◆ Exercise objective
Output the number of lines in the entries below with the string "wpos" in them, and nothing further.
[Opening Available data section]
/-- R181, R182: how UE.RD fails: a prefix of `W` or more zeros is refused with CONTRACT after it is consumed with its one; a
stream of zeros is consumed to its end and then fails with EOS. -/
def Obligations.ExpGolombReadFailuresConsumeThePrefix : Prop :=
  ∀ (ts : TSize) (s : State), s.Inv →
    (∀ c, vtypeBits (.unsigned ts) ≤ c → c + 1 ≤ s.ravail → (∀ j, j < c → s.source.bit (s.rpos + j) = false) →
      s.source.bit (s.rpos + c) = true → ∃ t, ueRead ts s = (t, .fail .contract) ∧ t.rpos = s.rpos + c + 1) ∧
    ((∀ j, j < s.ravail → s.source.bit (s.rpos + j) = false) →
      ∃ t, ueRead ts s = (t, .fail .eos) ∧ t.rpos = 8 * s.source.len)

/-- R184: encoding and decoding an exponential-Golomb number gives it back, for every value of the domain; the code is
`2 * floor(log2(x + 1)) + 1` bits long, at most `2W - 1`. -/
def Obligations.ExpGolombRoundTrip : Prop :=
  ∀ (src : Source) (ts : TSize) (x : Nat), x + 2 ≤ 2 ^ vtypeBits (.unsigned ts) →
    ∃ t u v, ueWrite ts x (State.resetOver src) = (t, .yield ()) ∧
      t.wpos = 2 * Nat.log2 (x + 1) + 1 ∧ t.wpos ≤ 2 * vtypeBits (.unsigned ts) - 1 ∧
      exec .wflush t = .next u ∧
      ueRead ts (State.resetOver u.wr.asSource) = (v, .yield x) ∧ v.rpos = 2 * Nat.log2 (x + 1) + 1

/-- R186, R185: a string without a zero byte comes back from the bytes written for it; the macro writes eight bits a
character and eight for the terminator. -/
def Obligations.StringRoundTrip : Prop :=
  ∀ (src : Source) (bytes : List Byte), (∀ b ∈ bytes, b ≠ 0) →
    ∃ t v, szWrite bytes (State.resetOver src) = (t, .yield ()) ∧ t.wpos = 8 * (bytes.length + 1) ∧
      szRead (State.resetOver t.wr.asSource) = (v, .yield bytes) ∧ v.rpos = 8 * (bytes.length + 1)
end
[Closing Available data section]
[Opening Available data section]
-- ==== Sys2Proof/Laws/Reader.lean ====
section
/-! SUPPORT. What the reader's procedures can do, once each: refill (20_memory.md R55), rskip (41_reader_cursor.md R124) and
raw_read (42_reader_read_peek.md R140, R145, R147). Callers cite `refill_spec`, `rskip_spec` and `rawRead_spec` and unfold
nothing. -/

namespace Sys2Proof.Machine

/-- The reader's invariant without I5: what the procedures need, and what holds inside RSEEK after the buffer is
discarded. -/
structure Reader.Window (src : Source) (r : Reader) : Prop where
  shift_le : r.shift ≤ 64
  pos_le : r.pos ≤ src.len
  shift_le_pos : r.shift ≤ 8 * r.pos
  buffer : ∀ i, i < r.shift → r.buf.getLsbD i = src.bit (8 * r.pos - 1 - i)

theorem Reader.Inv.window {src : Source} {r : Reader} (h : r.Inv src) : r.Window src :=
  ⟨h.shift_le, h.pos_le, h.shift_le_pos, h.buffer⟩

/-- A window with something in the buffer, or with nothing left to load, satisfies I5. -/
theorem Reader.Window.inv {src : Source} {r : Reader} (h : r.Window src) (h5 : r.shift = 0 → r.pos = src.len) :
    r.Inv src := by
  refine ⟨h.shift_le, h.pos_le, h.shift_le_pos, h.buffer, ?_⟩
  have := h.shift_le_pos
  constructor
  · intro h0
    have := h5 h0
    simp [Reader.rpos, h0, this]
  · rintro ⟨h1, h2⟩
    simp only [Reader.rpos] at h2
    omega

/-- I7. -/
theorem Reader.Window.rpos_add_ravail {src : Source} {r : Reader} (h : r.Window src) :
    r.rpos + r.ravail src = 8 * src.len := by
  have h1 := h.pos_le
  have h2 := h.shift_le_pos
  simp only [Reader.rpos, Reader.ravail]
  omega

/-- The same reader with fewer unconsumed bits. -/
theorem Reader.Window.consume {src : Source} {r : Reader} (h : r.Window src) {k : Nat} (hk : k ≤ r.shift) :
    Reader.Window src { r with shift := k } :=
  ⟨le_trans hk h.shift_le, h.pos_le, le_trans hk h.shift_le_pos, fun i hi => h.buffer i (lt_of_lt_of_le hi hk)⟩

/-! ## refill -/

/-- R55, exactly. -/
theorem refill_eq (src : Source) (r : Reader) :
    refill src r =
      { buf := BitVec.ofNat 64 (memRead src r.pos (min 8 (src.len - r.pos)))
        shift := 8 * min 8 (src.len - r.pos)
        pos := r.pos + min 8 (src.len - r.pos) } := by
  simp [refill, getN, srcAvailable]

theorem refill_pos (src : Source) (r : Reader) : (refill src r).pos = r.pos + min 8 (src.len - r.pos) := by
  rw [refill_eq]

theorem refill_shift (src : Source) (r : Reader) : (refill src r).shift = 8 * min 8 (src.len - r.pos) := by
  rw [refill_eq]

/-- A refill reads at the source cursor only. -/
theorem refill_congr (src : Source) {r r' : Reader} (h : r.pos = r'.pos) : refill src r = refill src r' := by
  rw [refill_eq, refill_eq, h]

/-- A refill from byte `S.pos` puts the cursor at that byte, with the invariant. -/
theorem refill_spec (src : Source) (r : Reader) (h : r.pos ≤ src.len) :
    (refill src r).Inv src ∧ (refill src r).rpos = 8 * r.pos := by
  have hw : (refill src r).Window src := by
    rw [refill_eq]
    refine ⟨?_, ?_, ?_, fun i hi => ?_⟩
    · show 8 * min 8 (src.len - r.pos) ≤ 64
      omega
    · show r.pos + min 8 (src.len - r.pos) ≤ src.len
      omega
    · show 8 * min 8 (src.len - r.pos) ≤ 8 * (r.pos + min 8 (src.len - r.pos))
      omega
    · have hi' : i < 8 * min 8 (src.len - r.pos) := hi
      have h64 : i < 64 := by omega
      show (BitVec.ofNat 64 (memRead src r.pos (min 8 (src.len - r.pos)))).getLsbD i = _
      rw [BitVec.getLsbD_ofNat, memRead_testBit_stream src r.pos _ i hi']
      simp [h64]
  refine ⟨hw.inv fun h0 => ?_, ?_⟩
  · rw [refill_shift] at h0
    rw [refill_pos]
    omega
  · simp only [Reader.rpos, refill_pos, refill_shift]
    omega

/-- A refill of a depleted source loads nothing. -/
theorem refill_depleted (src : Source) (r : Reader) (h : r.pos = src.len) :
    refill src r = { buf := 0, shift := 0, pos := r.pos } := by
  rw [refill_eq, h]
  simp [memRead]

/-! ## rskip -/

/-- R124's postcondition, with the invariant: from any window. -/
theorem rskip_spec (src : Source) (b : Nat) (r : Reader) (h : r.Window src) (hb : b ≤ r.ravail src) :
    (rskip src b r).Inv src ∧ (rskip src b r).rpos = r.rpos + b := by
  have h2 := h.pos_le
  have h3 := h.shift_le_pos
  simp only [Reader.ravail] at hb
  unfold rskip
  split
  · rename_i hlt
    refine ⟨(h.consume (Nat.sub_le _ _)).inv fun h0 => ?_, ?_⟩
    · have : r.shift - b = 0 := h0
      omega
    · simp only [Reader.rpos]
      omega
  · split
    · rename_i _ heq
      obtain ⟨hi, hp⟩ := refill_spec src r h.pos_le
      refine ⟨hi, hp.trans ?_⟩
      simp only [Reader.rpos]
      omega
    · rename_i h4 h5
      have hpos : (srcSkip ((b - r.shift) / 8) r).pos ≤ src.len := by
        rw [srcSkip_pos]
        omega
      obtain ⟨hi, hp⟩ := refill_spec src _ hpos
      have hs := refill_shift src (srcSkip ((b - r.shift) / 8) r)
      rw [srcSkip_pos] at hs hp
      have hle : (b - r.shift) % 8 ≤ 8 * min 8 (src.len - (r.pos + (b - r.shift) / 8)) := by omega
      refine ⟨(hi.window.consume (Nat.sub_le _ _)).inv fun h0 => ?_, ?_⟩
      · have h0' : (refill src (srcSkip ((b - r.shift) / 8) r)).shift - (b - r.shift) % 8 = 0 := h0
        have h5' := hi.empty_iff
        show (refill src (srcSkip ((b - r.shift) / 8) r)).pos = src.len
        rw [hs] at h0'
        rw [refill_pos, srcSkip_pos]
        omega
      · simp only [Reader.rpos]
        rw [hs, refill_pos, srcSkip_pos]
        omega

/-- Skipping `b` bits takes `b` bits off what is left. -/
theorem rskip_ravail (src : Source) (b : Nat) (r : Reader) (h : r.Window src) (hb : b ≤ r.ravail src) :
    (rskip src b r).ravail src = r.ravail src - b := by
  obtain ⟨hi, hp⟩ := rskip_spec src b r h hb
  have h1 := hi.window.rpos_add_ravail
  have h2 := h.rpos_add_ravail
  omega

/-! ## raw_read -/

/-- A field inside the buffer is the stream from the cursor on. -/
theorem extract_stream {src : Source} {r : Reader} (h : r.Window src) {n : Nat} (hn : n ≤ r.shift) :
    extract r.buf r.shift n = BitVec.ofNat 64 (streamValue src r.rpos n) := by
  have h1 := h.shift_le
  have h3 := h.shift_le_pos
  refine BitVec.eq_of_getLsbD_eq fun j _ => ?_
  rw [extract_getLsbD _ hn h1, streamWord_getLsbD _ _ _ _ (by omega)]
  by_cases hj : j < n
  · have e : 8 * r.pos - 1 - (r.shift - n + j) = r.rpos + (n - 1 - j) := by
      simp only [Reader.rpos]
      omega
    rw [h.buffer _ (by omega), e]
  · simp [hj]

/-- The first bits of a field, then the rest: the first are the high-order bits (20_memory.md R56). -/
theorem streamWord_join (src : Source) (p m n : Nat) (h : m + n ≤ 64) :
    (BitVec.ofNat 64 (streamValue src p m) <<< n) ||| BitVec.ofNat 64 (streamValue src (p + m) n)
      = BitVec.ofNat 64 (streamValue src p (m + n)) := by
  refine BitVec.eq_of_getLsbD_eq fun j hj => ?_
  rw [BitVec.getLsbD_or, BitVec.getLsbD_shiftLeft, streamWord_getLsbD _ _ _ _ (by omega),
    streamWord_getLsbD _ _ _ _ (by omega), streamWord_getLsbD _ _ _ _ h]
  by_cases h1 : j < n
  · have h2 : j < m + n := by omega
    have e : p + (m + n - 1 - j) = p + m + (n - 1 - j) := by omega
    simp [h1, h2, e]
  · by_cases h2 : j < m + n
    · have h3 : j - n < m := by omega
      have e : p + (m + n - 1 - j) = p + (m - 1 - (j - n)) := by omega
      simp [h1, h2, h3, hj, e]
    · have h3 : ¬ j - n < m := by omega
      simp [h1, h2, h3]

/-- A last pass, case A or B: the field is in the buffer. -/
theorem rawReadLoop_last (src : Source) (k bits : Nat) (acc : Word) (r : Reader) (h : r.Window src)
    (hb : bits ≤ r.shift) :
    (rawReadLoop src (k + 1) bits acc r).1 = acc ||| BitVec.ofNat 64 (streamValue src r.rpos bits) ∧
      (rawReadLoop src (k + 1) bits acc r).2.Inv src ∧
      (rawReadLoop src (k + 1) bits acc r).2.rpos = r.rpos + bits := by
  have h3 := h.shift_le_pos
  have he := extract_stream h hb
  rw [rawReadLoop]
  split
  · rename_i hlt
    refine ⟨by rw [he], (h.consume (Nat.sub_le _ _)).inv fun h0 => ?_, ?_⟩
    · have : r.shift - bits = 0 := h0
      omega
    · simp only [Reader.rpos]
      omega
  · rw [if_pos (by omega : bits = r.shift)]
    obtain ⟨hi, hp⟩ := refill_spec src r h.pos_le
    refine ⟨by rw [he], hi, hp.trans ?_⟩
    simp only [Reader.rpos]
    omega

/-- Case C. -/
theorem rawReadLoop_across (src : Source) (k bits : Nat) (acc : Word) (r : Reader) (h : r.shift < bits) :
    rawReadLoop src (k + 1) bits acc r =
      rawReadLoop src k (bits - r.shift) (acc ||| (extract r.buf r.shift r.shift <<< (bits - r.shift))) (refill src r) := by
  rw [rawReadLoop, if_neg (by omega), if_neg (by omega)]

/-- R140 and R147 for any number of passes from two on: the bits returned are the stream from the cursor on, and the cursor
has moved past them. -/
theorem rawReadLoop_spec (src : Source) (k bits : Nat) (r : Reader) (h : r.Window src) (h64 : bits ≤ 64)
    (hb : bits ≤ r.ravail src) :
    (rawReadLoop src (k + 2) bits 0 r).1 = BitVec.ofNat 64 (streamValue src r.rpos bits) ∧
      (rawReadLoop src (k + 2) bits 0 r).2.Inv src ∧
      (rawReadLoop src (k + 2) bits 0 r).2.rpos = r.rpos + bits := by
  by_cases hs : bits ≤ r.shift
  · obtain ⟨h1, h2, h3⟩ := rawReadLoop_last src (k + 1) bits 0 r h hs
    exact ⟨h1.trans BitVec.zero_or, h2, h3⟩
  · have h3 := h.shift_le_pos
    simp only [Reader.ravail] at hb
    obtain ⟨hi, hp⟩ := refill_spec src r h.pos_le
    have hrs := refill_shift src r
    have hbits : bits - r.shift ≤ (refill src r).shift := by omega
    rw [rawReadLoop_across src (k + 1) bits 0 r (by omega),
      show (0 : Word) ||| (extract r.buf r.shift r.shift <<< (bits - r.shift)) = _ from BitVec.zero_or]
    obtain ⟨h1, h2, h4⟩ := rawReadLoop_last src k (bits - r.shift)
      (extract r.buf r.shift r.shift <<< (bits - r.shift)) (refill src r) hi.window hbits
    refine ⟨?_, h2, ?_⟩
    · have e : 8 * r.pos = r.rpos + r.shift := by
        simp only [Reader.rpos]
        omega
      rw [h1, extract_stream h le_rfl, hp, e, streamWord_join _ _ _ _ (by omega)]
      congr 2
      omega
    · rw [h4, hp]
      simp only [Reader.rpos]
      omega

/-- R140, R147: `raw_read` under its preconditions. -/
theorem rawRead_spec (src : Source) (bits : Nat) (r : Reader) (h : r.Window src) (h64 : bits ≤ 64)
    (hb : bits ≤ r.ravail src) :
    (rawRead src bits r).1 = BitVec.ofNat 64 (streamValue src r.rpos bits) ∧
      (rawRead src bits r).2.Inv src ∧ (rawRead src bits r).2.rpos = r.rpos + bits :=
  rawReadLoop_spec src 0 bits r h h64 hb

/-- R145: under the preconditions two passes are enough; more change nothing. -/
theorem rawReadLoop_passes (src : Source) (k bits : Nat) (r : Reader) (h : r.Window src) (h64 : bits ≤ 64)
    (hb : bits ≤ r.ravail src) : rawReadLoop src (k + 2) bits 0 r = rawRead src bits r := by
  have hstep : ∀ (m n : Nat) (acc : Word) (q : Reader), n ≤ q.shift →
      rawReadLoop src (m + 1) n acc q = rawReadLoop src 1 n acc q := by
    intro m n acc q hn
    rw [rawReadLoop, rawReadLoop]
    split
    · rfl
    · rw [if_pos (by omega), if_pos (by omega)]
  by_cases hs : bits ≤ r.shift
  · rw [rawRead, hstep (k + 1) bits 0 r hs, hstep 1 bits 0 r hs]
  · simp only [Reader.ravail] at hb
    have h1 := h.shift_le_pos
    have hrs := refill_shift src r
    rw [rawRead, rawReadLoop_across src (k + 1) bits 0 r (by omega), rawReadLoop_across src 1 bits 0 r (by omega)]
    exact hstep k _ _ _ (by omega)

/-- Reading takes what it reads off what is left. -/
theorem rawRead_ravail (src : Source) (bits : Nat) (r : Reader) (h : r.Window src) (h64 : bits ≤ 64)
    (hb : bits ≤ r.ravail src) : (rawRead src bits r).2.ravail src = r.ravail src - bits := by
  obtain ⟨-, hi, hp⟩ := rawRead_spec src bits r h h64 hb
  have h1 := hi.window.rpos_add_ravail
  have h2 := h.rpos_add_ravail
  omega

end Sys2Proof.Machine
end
[Closing Available data section]
◆ Solution for this task
2